Ah! Muchas gracias por la explicación!


----------



## claudine2006

araqui said:


> Yo tampoco lo había visto. FInalmente creo que lo voy a traducir como 'Tarta de risotto con espárragos'. Qué os parece?.
> 
> Gracias por las respuestas.


No sé, suena un poco raro; yo he encontrado "torta de risotto".


----------



## Neuromante

Estaba poniendote una explicación para otra opción y me acordé de la palabra:
"Lecho"

"Pastel de espárragos sobre lecho de _risotto_"

Te ahorrarías sinónimos.


----------



## claudine2006

Neuromante said:


> Estaba poniéndote una explicación para otra opción y me acordé de la palabra:
> "Lecho"
> 
> "Pastel de espárragos sobre lecho de _risotto_"
> 
> Te ahorrarías sinónimos.


Suena bien....


----------



## araqui

El problema es que el propio pastel de espárragos también está hecho con el _risotto_, con lo cual tenemos un _risotto_ normal en el lecho y, encima, un _risotto_ de espárragos; es complicado. Bueno,  gracias igualmente por las interesantes aportaciones.


----------



## Neuromante

Pues "Pastel de espárragos y arroz sobre lecho de arroz"

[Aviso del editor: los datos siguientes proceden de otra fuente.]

@[simp] theorem modStn_pending : (modStn s n f).pending = s.pending := rfl
@[simp] theorem modStn_variant : (modStn s n f).variant = s.variant := rfl
@[simp] theorem modStn_now : (modStn s n f).now = s.now := rfl
@[simp] theorem modStn_fresh : (modStn s n f).fresh = s.fresh := rfl
@[simp] theorem modStn_regs : (modStn s n f).regs = s.regs := rfl
@[simp] theorem modStn_shadow : (modStn s n f).shadow = s.shadow := rfl
@[simp] theorem modStn_frozen : (modStn s n f).frozen = s.frozen := rfl
@[simp] theorem modStn_kept : (modStn s n f).kept = s.kept := rfl
@[simp] theorem modStn_mem : (modStn s n f).mem = s.mem := rfl
@[simp] theorem modStn_arb : (modStn s n f).arb = s.arb := rfl
@[simp] theorem modStn_flash : (modStn s n f).flash = s.flash := rfl
@[simp] theorem modStn_tx : (modStn s n f).tx = s.tx := rfl
@[simp] theorem modStn_kln : (modStn s n f).kln = s.kln := rfl
@[simp] theorem modStn_crd : (modStn s n f).crd = s.crd := rfl
@[simp] theorem modStn_emb : (modStn s n f).emb = s.emb := rfl
@[simp] theorem modStn_chn : (modStn s n f).chn = s.chn := rfl
@[simp] theorem modStn_mea : (modStn s n f).mea = s.mea := rfl
@[simp] theorem modStn_trc : (modStn s n f).trc = s.trc := rfl
@[simp] theorem modStn_est : (modStn s n f).est = s.est := rfl
@[simp] theorem modStn_imp : (modStn s n f).imp = s.imp := rfl
@[simp] theorem modStn_ctl : (modStn s n f).ctl = s.ctl := rfl
@[simp] theorem modStn_hrp : (modStn s n f).hrp = s.hrp := rfl
@[simp] theorem modStn_thm : (modStn s n f).thm = s.thm := rfl
@[simp] theorem modStn_saf : (modStn s n f).saf = s.saf := rfl
@[simp] theorem modStn_fio : (modStn s n f).fio = s.fio := rfl
@[simp] theorem modStn_can : (modStn s n f).can = s.can := rfl
@[simp] theorem modStn_tim : (modStn s n f).tim = s.tim := rfl
@[simp] theorem modStn_hst : (modStn s n f).hst = s.hst := rfl
@[simp] theorem modStn_recd : (modStn s n f).recd = s.recd := rfl
@[simp] theorem modStn_par : (modStn s n f).par = s.par := rfl
@[simp] theorem modStn_upd : (modStn s n f).upd = s.upd := rfl
@[simp] theorem modStn_pnl : (modStn s n f).pnl = s.pnl := rfl

end

section
variable (s : State) (t : Nat) (f : Task → Task)

@[simp] theorem modTask_pending : (modTask s t f).pending = s.pending := rfl
@[simp] theorem modTask_variant : (modTask s t f).variant = s.variant := rfl
@[simp] theorem modTask_now : (modTask s t f).now = s.now := rfl
@[simp] theorem modTask_fresh : (modTask s t f).fresh = s.fresh := rfl
@[simp] theorem modTask_regs : (modTask s t f).regs = s.regs := rfl
@[simp] theorem modTask_shadow : (modTask s t f).shadow = s.shadow := rfl
@[simp] theorem modTask_frozen : (modTask s t f).frozen = s.frozen := rfl
@[simp] theorem modTask_kept : (modTask s t f).kept = s.kept := rfl
@[simp] theorem modTask_mem : (modTask s t f).mem = s.mem := rfl
@[simp] theorem modTask_arb : (modTask s t f).arb = s.arb := rfl
@[simp] theorem modTask_flash : (modTask s t f).flash = s.flash := rfl
@[simp] theorem modTask_tx : (modTask s t f).tx = s.tx := rfl
@[simp] theorem modTask_kln : (modTask s t f).kln = s.kln := rfl
@[simp] theorem modTask_crd : (modTask s t f).crd = s.crd := rfl
@[simp] theorem modTask_emb : (modTask s t f).emb = s.emb := rfl
@[simp] theorem modTask_chn : (modTask s t f).chn = s.chn := rfl
@[simp] theorem modTask_mea : (modTask s t f).mea = s.mea := rfl
@[simp] theorem modTask_trc : (modTask s t f).trc = s.trc := rfl
@[simp] theorem modTask_est : (modTask s t f).est = s.est := rfl
@[simp] theorem modTask_imp : (modTask s t f).imp = s.imp := rfl
@[simp] theorem modTask_ctl : (modTask s t f).ctl = s.ctl := rfl
@[simp] theorem modTask_hrp : (modTask s t f).hrp = s.hrp := rfl
@[simp] theorem modTask_thm : (modTask s t f).thm = s.thm := rfl
@[simp] theorem modTask_saf : (modTask s t f).saf = s.saf := rfl
@[simp] theorem modTask_fio : (modTask s t f).fio = s.fio := rfl
@[simp] theorem modTask_can : (modTask s t f).can = s.can := rfl
@[simp] theorem modTask_tim : (modTask s t f).tim = s.tim := rfl
@[simp] theorem modTask_hst : (modTask s t f).hst = s.hst := rfl
@[simp] theorem modTask_recd : (modTask s t f).recd = s.recd := rfl
@[simp] theorem modTask_par : (modTask s t f).par = s.par := rfl
@[simp] theorem modTask_upd : (modTask s t f).upd = s.upd := rfl
@[simp] theorem modTask_pnl : (modTask s t f).pnl = s.pnl := rfl

end

section
variable (s : State) (w : Nat) (f : Reader → Reader)

@[simp] theorem modReader_pending : (modReader s w f).pending = s.pending := rfl
@[simp] theorem modReader_variant : (modReader s w f).variant = s.variant := rfl
@[simp] theorem modReader_now : (modReader s w f).now = s.now := rfl
@[simp] theorem modReader_fresh : (modReader s w f).fresh = s.fresh := rfl
@[simp] theorem modReader_regs : (modReader s w f).regs = s.regs := rfl
@[simp] theorem modReader_shadow : (modReader s w f).shadow = s.shadow := rfl
@[simp] theorem modReader_frozen : (modReader s w f).frozen = s.frozen := rfl
@[simp] theorem modReader_kept : (modReader s w f).kept = s.kept := rfl
@[simp] theorem modReader_mem : (modReader s w f).mem = s.mem := rfl
@[simp] theorem modReader_arb : (modReader s w f).arb = s.arb := rfl
@[simp] theorem modReader_flash : (modReader s w f).flash = s.flash := rfl
@[simp] theorem modReader_tx : (modReader s w f).tx = s.tx := rfl
@[simp] theorem modReader_kln : (modReader s w f).kln = s.kln := rfl
@[simp] theorem modReader_crd : (modReader s w f).crd = s.crd := rfl
@[simp] theorem modReader_emb : (modReader s w f).emb = s.emb := rfl
@[simp] theorem modReader_chn : (modReader s w f).chn = s.chn := rfl
@[simp] theorem modReader_mea : (modReader s w f).mea = s.mea := rfl
@[simp] theorem modReader_trc : (modReader s w f).trc = s.trc := rfl
@[simp] theorem modReader_est : (modReader s w f).est = s.est := rfl
@[simp] theorem modReader_imp : (modReader s w f).imp = s.imp := rfl
@[simp] theorem modReader_ctl : (modReader s w f).ctl = s.ctl := rfl
@[simp] theorem modReader_hrp : (modReader s w f).hrp = s.hrp := rfl
@[simp] theorem modReader_thm : (modReader s w f).thm = s.thm := rfl
@[simp] theorem modReader_saf : (modReader s w f).saf = s.saf := rfl
@[simp] theorem modReader_lgc : (modReader s w f).lgc = s.lgc := rfl
@[simp] theorem modReader_fio : (modReader s w f).fio = s.fio := rfl
@[simp] theorem modReader_can : (modReader s w f).can = s.can := rfl
@[simp] theorem modReader_tim : (modReader s w f).tim = s.tim := rfl
@[simp] theorem modReader_recd : (modReader s w f).recd = s.recd := rfl
@[simp] theorem modReader_par : (modReader s w f).par = s.par := rfl
@[simp] theorem modReader_upd : (modReader s w f).upd = s.upd := rfl
@[simp] theorem modReader_pnl : (modReader s w f).pnl = s.pnl := rfl

end

section
variable (s : State) (j : Nat) (f : SafOut → SafOut)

Es que a lo qué se pone de base en el plato se le llama "Lecho"


----------



## arirossa

Neuromante said:


> Es que a lo qué se pone de base en el plato se le llama "Lecho"


Esto in italiano es igual, "letto".


----------



## irene.acler

arirossa said:


> Esto en italiano es igual, "letto".



Un piccolo refuso


----------



## arirossa

irene.acler said:


> Un piccolo refuso


No no, trattasi di errore! Non ci avevo proprio pensato  ! Grazie


----------



## irene.acler

Eh eh, di nulla, figurati!


----------



## Neuromante

Non conoscevo questa parola in italiano, grazie.


----------



## indigoio

araqui said:


> 'Tarta de risotto con espárragos'. Qué os parece?.


Mi è piaciuta


----------



## indigoio

arirossa said:


> *rossa* - Every correction to my English is always welcome.  Lo mismo por para mi español...


Un paio di osservazioni


----------



## arirossa

Muchas gracias


----------